## REQUIREMENT:
Everything from the line containing "opaque float : Nat → Nat → Sample" down to the last line of the entries below must be transcribed exactly, and nothing else.

## DATASET RECORDS:

-- ==== Sys2Proof/Config.lean ====
section
/-!
DEFINITION. What is fixed for the machine and is no state (00_scope.md R15): the parameters of R7, the
wiring tables of R110 and R161, the devices of R201, and the parameters and draws the source leaves open
(R8, R12; DESIGN CHOICE, log 13, 30), each an opaque constant of which nothing can be proved but its type.
-/

namespace Sys2Proof.Config

/-! ### Parameters with a value (R7, R90, R92, R216) -/

/-- `F_SAMPLE`, in Hz (R7). -/
def sampleRate : Nat := 48000
/-- `N_BITS`: the bits of a sample and of a channel (R7). -/
def sampleBits : Nat := 32
/-- `N_CHANNELS` in a frame (R7). -/
def channels : Nat := 8
/-- `FRAME_BITS` (R7, R90). -/
def frameBits : Nat := 256
/-- `N_PAIRS` in a frame (R7). -/
def pairs : Nat := 4
/-- `F_BITCLK` as the formula of R92 gives it, in Hz. -/
def bitClock : Nat := sampleBits * sampleRate * channels
/-- `F_FRAMESYNC`, in Hz: the frame sync runs at the sample rate (R92). -/
def frameSync : Nat := sampleRate
/-- `PKT_BITS` (R7, R140). -/
def packetBits : Nat := 64
/-- The widths of start, source, length, data and CRC, in the source's order (R7, R140). -/
def packetFieldWidths : List Nat := [4, 4, 8, 40, 8]
/-- `START_NIBBLE` (R7, R143). -/
def startNibble : Nibble := 0xD#4
/-- `SRC_GPIO`, the one implemented member of `data_src_t` (R7, R82). -/
def srcGpio : Nibble := 0x0#4
/-- `I2C_PULLUP`: the resistance, in ohms, from SDA and SCL to Vdd (R7, R164, R214). -/
def i2cPullupOhms : Nat := 2200
/-- `I2C_PULLUP`: Vdd, in millivolts (R7, R164, R214). -/
def i2cPullupMillivolts : Nat := 1800
/-- `AMP_I2C_ADDR_AS_PRINTED` (R7); whether it stands before or after the shift is open (R53). -/
def ampI2cAddrAsPrinted : BitVec 7 := 0x70#7
/-- `I2C_BAUD`, in bits per second (R7, R164). -/
def i2cBaud : Nat := 100000
/-- `N_AMP_REGS` (R7, R166). -/
def ampRegs : Nat := 40
/-- The Flexcomm ports that carry I2S on both boards (R7, R96). -/
def i2sPorts : List Nat := [4, 5]
/-- The master's transmit port, the one that drives `TXM` ("FC4 on Master", R96). That Flexcomm 5 is the
master's receive port follows by elimination and is not stated, nor which port of the slave transmits. -/
def masterTransmitPort : Nat := 4
/-- The Flexcomm port that carries I2C on the master (R7, R164). -/
def i2cPort : Nat := 3
/-- The width of an amplifier slot in bits (R173, the decision D19). -/
def ampSlotBits : Nat := 8
/-- The first of the two slots of the voltage data, "slots 16/17" (R173). -/
def voltageSlot : Nat := 16
/-- The first of the two slots of the current data, "slots 20/21" (R173). -/
def currentSlot : Nat := 20

/-- The identifiers of the RT685 the source names, with the kind it gives each (R34); the model holds
their stated effect only (R97). -/
def sharedClockNames : List (String × String) :=
  [("SHAREDCTRLSET", "register"), ("SHAREDSCKSEL", "bit of SHAREDCTRLSET"),
   ("SHAREDWSSEL", "bit of SHAREDCTRLSET"), ("FCCTRLSEL", "register"),
   ("SCKINSEL", "bits of FCCTRLSEL"), ("WSINSEL", "bits of FCCTRLSEL")]

/-! ### Wiring (R110, R161, R163): fixed relations between pins -/

/-- The function of a pin of an I2S port, as the wiring table prints it (R110). -/
inductive PinFunction where
  | data | ws | sck | gnd
  deriving DecidableEq, Repr, Inhabited

/-- One row of the boards' wiring table (R110). -/
structure BoardPin where
  port : String
  pin : Nat
  flexcomm : Option Nat
  printed : PinFunction
  deriving DecidableEq, Repr

/-- The boards' wiring table as printed (R110); what J28 pin 6 really is stands in `j28Pin6`. -/
def boardWiring : List BoardPin :=
  [⟨"J27", 1, some 4, .data⟩, ⟨"J27", 2, some 4, .ws⟩, ⟨"J27", 3, some 4, .sck⟩,
   ⟨"J28", 4, some 5, .data⟩, ⟨"J28", 5, some 5, .ws⟩, ⟨"J28", 6, some 5, .data⟩,
   ⟨"J28", 7, none, .gnd⟩]

/-- One row of the amplifier's connection table (R161): the board's header and pin (none where the
table leaves them blank), the pin of the AUD INT 3 connector, and the note ("See above" repeats the row
before). -/
structure AmpPin where
  signal : String
  header : Option (String × Nat)
  audInt3 : Nat
  note : Option String
  deriving DecidableEq, Repr

/-- The amplifier's connection table (R161). -/
def ampWiring : List AmpPin :=
  [⟨"GND", some ("J25", 1), 3, none⟩,
   ⟨"Vdd", some ("JP28", 1), 20, some "This is a jumper used for power measurements"⟩,
   ⟨"SDA", some ("J19", 18), 26, some "50 mil pins require a breakout"⟩,
   ⟨"SCL", some ("J19", 20), 29, some "See above"⟩,
   ⟨"BCLK", some ("J27", 3), 5, some "FC4 on Master"⟩, ⟨"WS", some ("J27", 2), 8, some "See above"⟩,
   ⟨"DataIn", some ("J27", 1), 11, some "See above"⟩, ⟨"DataOut", none, 14, none⟩]

/-- On which board the source places a thing (R201). -/
inductive Placement where
  | both | masterOnly | notStated
  deriving DecidableEq, Repr

/-- One row of the list of devices, pins and connectors (R201): the thing, the headers and pins it is on
(none where the header is not named), its board, its use. -/
structure DevicePlace where
  name : String
  pins : List (Option String × Nat)
  board : Placement
  use : String
  deriving DecidableEq, Repr

/-- Every device, pin and connector the source places on a board (R201); none has a memory address. -/
def devices : List DevicePlace :=
  [⟨"Switch 2", [], .both, "master: start; slave: send"⟩,
   ⟨"blue user LED", [], .both, "on at boot when slave"⟩,
   ⟨"green user LED", [], .both, "on when transmission begins"⟩,
   ⟨"LED_RX", [], .masterOnly, "follows the received packet"⟩,
   ⟨"P0_6", [(some "J30", 2)], .both, "role input"⟩,
   ⟨"P0_5", [(some "J30", 1)], .notStated, "diagnostic mirror of Switch 2"⟩,
   ⟨"ground", [(some "J29", 7)], .both, "a ground to pull P0_6 low"⟩,
   ⟨"pin 4", [(none, 4)], .both, "a high level for P0_6"⟩] ++
  [⟨"JP41", [], .notStated, "routes Flexcomm 5 data to the Arduino header in position 2-3"⟩,
   ⟨"Flexcomm 4", [(some "J27", 1), (some "J27", 2), (some "J27", 3)], .both,
    "I2S; on the master, transmit"⟩,
   ⟨"Flexcomm 5", [(some "J28", 4), (some "J28", 5), (some "J28", 6)], .both, "I2S"⟩,
   ⟨"Flexcomm 3", [(some "J19", 18), (some "J19", 20)], .masterOnly, "I2C to the amplifier, 100 kbps"⟩,
   ⟨"ground to the kit", [(some "J25", 1)], .masterOnly, "ground to the amplifier kit"⟩,
   ⟨"Vdd to the kit", [(some "JP28", 1)], .masterOnly, "1.8 V Vdd to the amplifier kit"⟩,
   ⟨"CS42448 codec", [], .masterOnly, "unused"⟩,
   ⟨"other built in peripherals including switches and LEDs", [], .both, "not used beyond the above"⟩]

/-- A row of the AUD INT 3 connector (R163). -/
inductive PinRow where
  | top | middle | bottom
  deriving DecidableEq, Repr

/-- The row of a pin of the AUD INT 3 connector: pins run down each column of three (R163). -/
def audInt3Row (pin : Nat) : PinRow :=
  if pin % 3 = 1 then .top else if pin % 3 = 2 then .middle else .bottom

/-! ### Parameters the source leaves open (R8): opaque, so a claim holds for every value -/

/-- Which of the two shared clock sets is used (R98). -/
inductive SharedSet where
  | first | second
  deriving DecidableEq, Repr, Inhabited

/-- `shared_set` (R98); no rule depends on it. -/
opaque sharedSet : SharedSet
/-- `j28_pin6` (R110, C5); no rule depends on it. -/
opaque j28Pin6 : PinFunction
/-- Whether the printed 0x70 is the address before the shift (R53, C9). -/
opaque ampI2cAddrIsPrinted : Bool
/-- `amp_i2c_addr`, a 7-bit number, one of the two readings of the printed 0x70 (R53); no rule depends
on it. -/
def ampI2cAddr : BitVec 7 := if ampI2cAddrIsPrinted then ampI2cAddrAsPrinted else 0x38#7
/-- `i2c_framing`: the bytes of one register write on the I2C wire (R73, R165); no rule depends on it. -/
opaque i2cFraming : RegAddr → Byte → List Byte
/-- `amp_global_en`: whether the amplifier's global enable is set (R169; DESIGN CHOICE,
log 16). -/
opaque ampGlobalEn : Bool
/-- `pkt_frames` less one. -/
opaque pktFramesLess1 : Nat
/-- `pkt_frames`: in how many frames one packet is placed, at least 1 (R8, R30). -/
def pktFrames : Nat := pktFramesLess1 + 1

/-- `crc8` on every buffer but the two whose CRC the source gives (R8, R144, D3; log 10); the field itself
is `Machine.crc8`, its default instance `Machine.crc8Default`. -/
opaque crc8Other : List Byte → Byte

/-- `wire_map` as a permutation of the packet words (DEDUCED, log 12): any `encode` with `decode (encode W) = W` is one,
since the two cells of a pair hold 64 bits (R106). -/
opaque wirePerm : Equiv.Perm PktWord

/-- What a read of an amplifier register that holds no value answers, for the observation (R11, R40;
DESIGN CHOICE, log 37). -/
opaque ampUnspecified : RegAddr → Byte

/-! ### Draws (R12, 93_implementation_defined.md U1 to U7, U12): free values. The first argument is
the state's counter of draws, the second a channel. -/

/-- `draw(tone)`: a sample of the tone (R101). -/
opaque tone : Nat → Nat → Sample
/-- `draw(m_data)`: the master's data on `PAIR_3` (R102). -/
opaque mData : Nat → Nat → Sample
/-- `draw(idle_fill)`: what the slave drives in a frame with no packet (R103). -/
opaque idleFill : Nat → Nat → Sample
/-- `draw(v_data)`: the amplifier's voltage cell (R104). -/
opaque vData : Nat → Sample
/-- `draw(i_data)`: the amplifier's current cell (R104). -/
opaque iData : Nat → Sample
/-- `draw(float)`: what is received from a cell nobody drives (R107). -/
opaque float : Nat → Nat → Sample
/-- `draw(noise)`: what is received from a driven cell without the premise `NoNoise` (R107). -/
opaque noise : Nat → Nat → Sample
/-- `draw(p0_5_level)`: whether P0_5 is High after a press (R130). -/
opaque p05High : Nat → Bool
/-- `choose(send_now)`: whether a pending packet is placed in this frame (R103). -/
opaque sendNow : Nat → Bool

end Sys2Proof.Config
end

## YOUR SOLUTION:
opaque float : Nat → Nat → Sample
/-- `draw(noise)`: what is received from a driven cell without the premise `NoNoise` (R107). -/
opaque noise : Nat → Nat → Sample
/-- `draw(p0_5_level)`: whether P0_5 is High after a press (R130). -/
opaque p05High : Nat → Bool
/-- `choose(send_now)`: whether a pending packet is placed in this frame (R103). -/
opaque sendNow : Nat → Bool

end Sys2Proof.Config
end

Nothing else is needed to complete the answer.